Un jeune de 22 ans touché par trente plombs
Devant la cour d’assises des mineurs, l’avocat général a demandé contre l’accusé, âgé de 16 ans au moment des faits, une peine pour adulte
La peine requise contre le jeune Antoine, après presque deux heures de réquisitoire, est tombée hier soir de la bouche de l’avocat général Pierre Cortès comme un couperet : quatorze ans de réclusion criminelle. Le même quantum qu’il avait demandé en février dernier, devant la cour d’assises des mineurs des Bouches-du-Rhône, pour sanctionner des coups mortels en réunion sur un retraité de 79 ans, à Mimet, près de Gardanne, le soir du 31 octobre 2014.
Famille en colère
Dans ce procès en appel devant les jurés varois, la parole avait auparavant été donnée à Me Christophe Bas. Il représentait les intérêts des deux nièces de Jean Jelencik, qui le considéraient comme un père. En butte aux incivilités d’une vingtaine de jeunes des environs, qui depuis des années considéraient comme un jeu le fait de le provoquer la nuit, jusqu’à ce qu’il sorte de sa maison, il s’était trouvé confronté à trois d’entre eux. Ils l’avaient passé à tabac, et il était mort deux semaines plus tard, des suites d’un hématome cérébral. « Il est mort écrasé du pied, comme on écrase un nuisible, a-t-il lancé pour exprimer la colère de sa famille. Une colère qui donne soif d’une peine sans limite et sans mesure. » L’avocat général a demandé aux jurés de se transporter par la pensée sur la scène de crime, un lotissement de maisons construites à l’époque pour les mineurs de la région de Gardanne. Un endroit que des jeunes gens avaient choisi pour se réunir le soir, autour d’un abribus, pour s’amuser sans retenue en faisant du bruit, sans considération pour les riverains. Pour lui, le drame était dû « à leurs provocations, dans le but de tromper leur ennui en faisant intervenir Jean Jelencik qui ne demandait rien à personne ». Puisant dans les témoignages, Pierre Cortès a décrit l’instant fatal où la victime a subi des violences de la part de Gaël, de la jeune Angélique, qui n’avait pas fui avec les autres en voyant arriver le retraité en colère, et enfin par Antoine. « La colère, la haine, c’est ça votre moteur ,at-il dit à l’accusé. Parce que l’occasion vous est donnée de briller devant les autres. Des coups de pied dans la tête, des shoots puis des coups d’écrasement, portés avec acharnement.
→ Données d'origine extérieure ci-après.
theorem inv_judgePulse (x : Eye) (s : Stamp) (p : Part) (h : p.Inv) : (judgePulse x s p).Inv := by
  unfold judgePulse
  dsimp only
  split
  · exact inv_pulseInAbsent _ _ _ h
  · split
    · exact inv_pulseInAcquiring _ _ _ _ h
    · exact inv_pulseInAbsent _ _ _ h
  · split
    · unfold pulseInLocked
      dsimp only
      split
      · exact inv_acceptPulse _ _ _ _ h
      · exact inv_periodFault _ _ _ h
    · exact inv_pulseInAbsent _ _ _ h

theorem inv_fsyncPulse (x : Eye) (t : Stamp) (p : Part) (h : p.Inv) : (fsyncPulse x t p).Inv := by
  unfold fsyncPulse
  split
  · exact h
  · exact inv_judgePulse _ _ _ (inv_onSync _ _ (inv_passTime _ _ h))

theorem inv_syncLossTimerExpiry (x : Eye) (p : Part) (h : p.Inv) : (syncLossTimerExpiry x p).Inv := by
  refine inv_onExpiry _ _ (fun q hq => ?_) _ h
  unfold loseSync
  dsimp only
  split
  · exact inv_departLocked _ _ _ _ _ _ (inv_onSync _ _ hq)
  · exact inv_onSync _ _ hq

/-! ### The report unit -/

theorem inv_statusWriteOffer (p : Part) (h : p.Inv) : (statusWriteOffer p).Inv := by
  unfold statusWriteOffer
  split
  · exact h.same rfl
  · exact h

theorem inv_recordWriteOffer (p : Part) (h : p.Inv) : (recordWriteOffer p).Inv := by
  unfold recordWriteOffer
  split
  · split
    · exact h.same rfl
    · exact h
  · exact h

theorem inv_statusIntervalExpiry (p : Part) (h : p.Inv) : (statusIntervalExpiry p).Inv :=
  inv_onExpiry _ restartInterval (fun _ hq => hq.same rfl) _ h

theorem inv_recordResult (r : MResult) (p : Part) (h : p.Inv) : (recordResult r p).Inv := by
  refine inv_raiseBy _ _ _ ?_
  refine ⟨⟨h.sized.intake, h.sized.table, h.sized.tags, h.sized.park, ?_, h.sized.counters⟩, h.alert,
    ⟨h.settings.sync, h.settings.left, h.settings.right⟩, h.trim, h.offered⟩
  have := h.sized.records
  simp at this ⊢
  omega

/-! ### The transaction unit -/

theorem firstIndex_lt {α : Type} (test : α → Bool) (l : List α) (i : Nat) (h : firstIndex test l = some i) :
    i < l.length ∧ ∃ a, l[i]? = some a ∧ test a = true := by
  induction l generalizing i with
  | nil => cases h
  | cons a as ih =>
    unfold firstIndex at h
    split at h
    · cases h
      exact ⟨by simp, a, by simp, by assumption⟩
    · obtain ⟨j, hj, rfl⟩ := Option.map_eq_some_iff.mp h
      obtain ⟨h1, b, h2, h3⟩ := ih j hj
      exact ⟨by simp; omega, b, by simpa using h2, h3⟩

theorem inv_deliverResult (te : TagEntry) (r : MResult) (p : Part) (h : p.Inv) : (deliverResult te r p).Inv := by
  unfold deliverResult
  split
  · exact invMoves.slotResult _ _ _ (invMoves.entryResult _ _ _ _ _ h)
  · unfold injectedResult
    split
    · exact h.same rfl
    · exact inv_recordResult _ _ h
    · exact inv_loadReadResult _ _ h

theorem inv_resultEvent (t : Nat) (te : TagEntry) (r : MResult) (p : Part) (h : p.Inv) : (resultEvent t te r p).Inv := by
  have hm : ∀ c, (memoryFaultEvent c t te p).Inv := by
    intro c
    unfold memoryFaultEvent
    dsimp only
    split
    · exact inv_setFlag _ _ (inv_raiseBy _ _ _ h)
    · exact inv_queueRecord _ _ _ _ (inv_setFlag _ _ (inv_raiseBy _ _ _ h))
  unfold resultEvent
  split
  · exact h
  · exact hm _
  · exact hm _

theorem inv_takeResult (t : Nat) (te : TagEntry) (r : MResult) (p : Part) (h : p.Inv) : (takeResult t te r p).Inv := by
  unfold takeResult
  split
  · exact inv_deliverResult _ _ _ (inv_resultEvent _ _ _ _ h)
  · exact inv_resultEvent _ _ _ _ (inv_deliverResult _ _ _ h)

/-- The tags and the output stay what they are. -/
def tagsAs (tags : List (Option TagEntry)) (output : Option MOut) (p : Part) : Prop :=
  p.txn.tags = tags ∧ p.txn.output = output

section
variable {a : List (Option TagEntry)} {b : Option MOut}

theorem tags_changeFlags (p : Part) (v : BitVec 11) (h : tagsAs a b p) : tagsAs a b (changeFlags v p) := by
  unfold changeFlags
  split <;> exact h

theorem tagFree : FreeMoves (tagsAs a b) where
  pairs _ _ _ _ h := h
  prdy _ h := by unfold evaluatePrdy; split <;> exact h
  ready _ h := by unfold prdyOnReady evaluatePrdy; split <;> (try split) <;> exact h
  slots _ _ _ h := h
  ctx _ _ h := h
  park _ _ _ h := h
  table _ _ _ h := h
  returning _ _ h := h
  issue _ _ h := h
  count _ _ _ h := h
  record p s tk b h := by
    unfold queueRecord
    split
    · exact h
    · exact tags_changeFlags _ _ h
  flag p f h := tags_changeFlags p _ h
  post _ _ _ h := h
  readerSettings _ _ _ _ h := h
  window _ _ _ h := h

theorem tagMoves : SkewMoves (tagsAs a b) (tagsAs a b) := { tagFree.moves with skew := fun _ _ _ h => h }

theorem tags_onEverySection (p : Part) (f : Section → SectionShadow → SectionShadow) (h : tagsAs a b p) :
    tagsAs a b (p.onEverySection f) := by
  exact ReaderMoves.foldl (I := tagsAs a b) (fun q k => q.onSection k (f k)) (fun _ _ hp => hp) Section.all p h

theorem tags_becomeRunning (p : Part) (h : tagsAs a b p) : tagsAs a b (becomeRunning p) := h

theorem tags_sendTrimStart (p : Part) (h : tagsAs a b p) : tagsAs a b (sendTrimStart p) := h

theorem tags_offerLoadRead (k : Nat) (p : Part) (h : tagsAs a b p) : tagsAs a b (offerLoadRead k p) := h

theorem tags_loadSection (q : Part) (k : Section) (hk : ∀ p, tagsAs a b p → tagsAs a b (latchAtLoadEnd k p))
    (hp : tagsAs a b q) : tagsAs a b (loadSection q k) := by
  unfold loadSection
  split
  · exact tagMoves.rejectSection _ _ _ _ hp
  · split
    · exact hk _ hp
    · exact tagMoves.rejectSection _ _ _ _ hp

theorem tags_moveTrim (t : Int) (p : Part) (h : tagsAs a b p) : tagsAs a b (moveTrim t p) := by
  unfold moveTrim
  split
  · exact h
  · exact tagMoves.tellSender _ h

theorem tags_latchAtLoadEnd (k : Section) (p : Part) (h : tagsAs a b p) : tagsAs a b (latchAtLoadEnd k p) := by
  unfold latchAtLoadEnd
  split
  · unfold latchGlobal
    split
    · exact tagMoves.rejectSection _ _ _ _ h
    · exact tagMoves.globalOnLatch (fun _ _ _ h => h) (fun _ h => h) (fun _ h => h) (fun _ h => h) _ _ _ h
  · unfold latchSync
    split
    · exact tagMoves.rejectSection _ _ _ _ h
    · dsimp only
      split
      · unfold skewOnLoadLatch
        dsimp only
        split
        · exact tagMoves.rejudge _ _ h
        · exact tagMoves.rejudge _ _ h
      · unfold skewOnLatch
        dsimp only
        split
        · exact tagMoves.rejudge _ _ h
        · exact tags_moveTrim _ _ (tagMoves.rejudge _ _ h)
  · rename_i x
    have h1 : tagsAs a b (latchEye x p).1 := by
      unfold latchEye
      split
      · exact tagMoves.rejectSection _ _ _ _ h
      · unfold putEye
        dsimp only
        split <;> exact h
    unfold latchEyeIdle
    split <;> rename_i heq <;> rw [heq] at h1 <;> exact h1
  · exact tagMoves.latchReader _ _ h

theorem tags_loadReadResult (r : MResult) (p : Part) (h : tagsAs a b p) : tagsAs a b (loadReadResult r p) := by
  have h1 := tags_onEverySection p (SectionShadow.load (p.rig.loadIndex * Config.loadReadBytes) r) h
  unfold loadReadResult
  dsimp only
  split
  · exact tags_offerLoadRead _ _ h1
  · unfold endLoad
    exact tags_becomeRunning _ (tags_sendTrimStart _ (tags_onEverySection _ (fun _ => SectionShadow.clearMarks)
      (ReaderMoves.foldl (I := tagsAs a b) loadSection (fun q k hp => tags_loadSection q k (tags_latchAtLoadEnd k) hp) _ _ h1)))

theorem tags_takeResult (t : Nat) (te : TagEntry) (r : MResult) (p : Part) (h : tagsAs a b p) :
    tagsAs a b (takeResult t te r p) := by
  have hd : ∀ q, tagsAs a b q → tagsAs a b (deliverResult te r q) := by
    intro q hq
    unfold deliverResult
    split
    · exact tagMoves.slotResult _ _ _ (tagMoves.entryResult _ _ _ _ _ hq)
    · unfold injectedResult
      split
      · exact hq
      · exact hq
      · exact tags_loadReadResult _ _ hq
  have he : ∀ q, tagsAs a b q → tagsAs a b (resultEvent t te r q) := by
    have hm : ∀ c q, tagsAs a b q → tagsAs a b (memoryFaultEvent c t te q) := by
      intro c q hq
      unfold memoryFaultEvent
      dsimp only
      split
      · exact tagMoves.flag _ _ (tagMoves.raise _ _ hq)
      · exact tagMoves.record _ _ _ _ (tagMoves.flag _ _ (tagMoves.raise _ _ hq))
    intro q hq
    unfold resultEvent
    split
    · exact hq
    · exact hm _ _ hq
    · exact hm _ _ hq
  unfold takeResult
  split
  · exact hd _ (he _ h)
  · exact he _ (hd _ h)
On n’est pas très loin de l’intention homicide quand on donne ces coups-là à cet endroit-là. »
Pas d’excuse
L’avocat général n’a pas eu la dent moins dure envers les familles d’Antoine et Angélique, qui avaient décidé de ne rien dire aux gendarmes pendant quatre mois. « Il a été pris par votre famille la décision de mettre un cadavre dans le placard de manière définitive. Le deuxième crime c’est celui des adultes, c’est l’enterrement de la vérité. Un bras d’honneur fait à la justice en disant : tout le monde se tait. » « Quant à la peine qu’il estimait juste, M. Cortès l’a proportionnée à la gravité du crime. » « La peine pour des coups mortels, c’est quinze ans. La réunion avec Gaël et Angélique porte le maximum à vingt ans. La diminution de peine pour cause de minorité réduit le maximum de moitié, de vingt à dix ans. Mais la loi prévoit qu’on peut l’écarter exceptionnellement, si la personne était âgée d’au moins 16 ans, compte tenu de la gravité des faits et de sa personnalité. » «J’avais requis quatorze ans à Aix-en-Provence, en proposant à la cour d’écarter l’excuse de minorité. Je prends les mêmes réquisitions aujourd’hui. » Ce matin, à la reprise de l’audience, la parole sera donnée au bâtonnier Jean-Louis Keita pour la défense de l’accusé.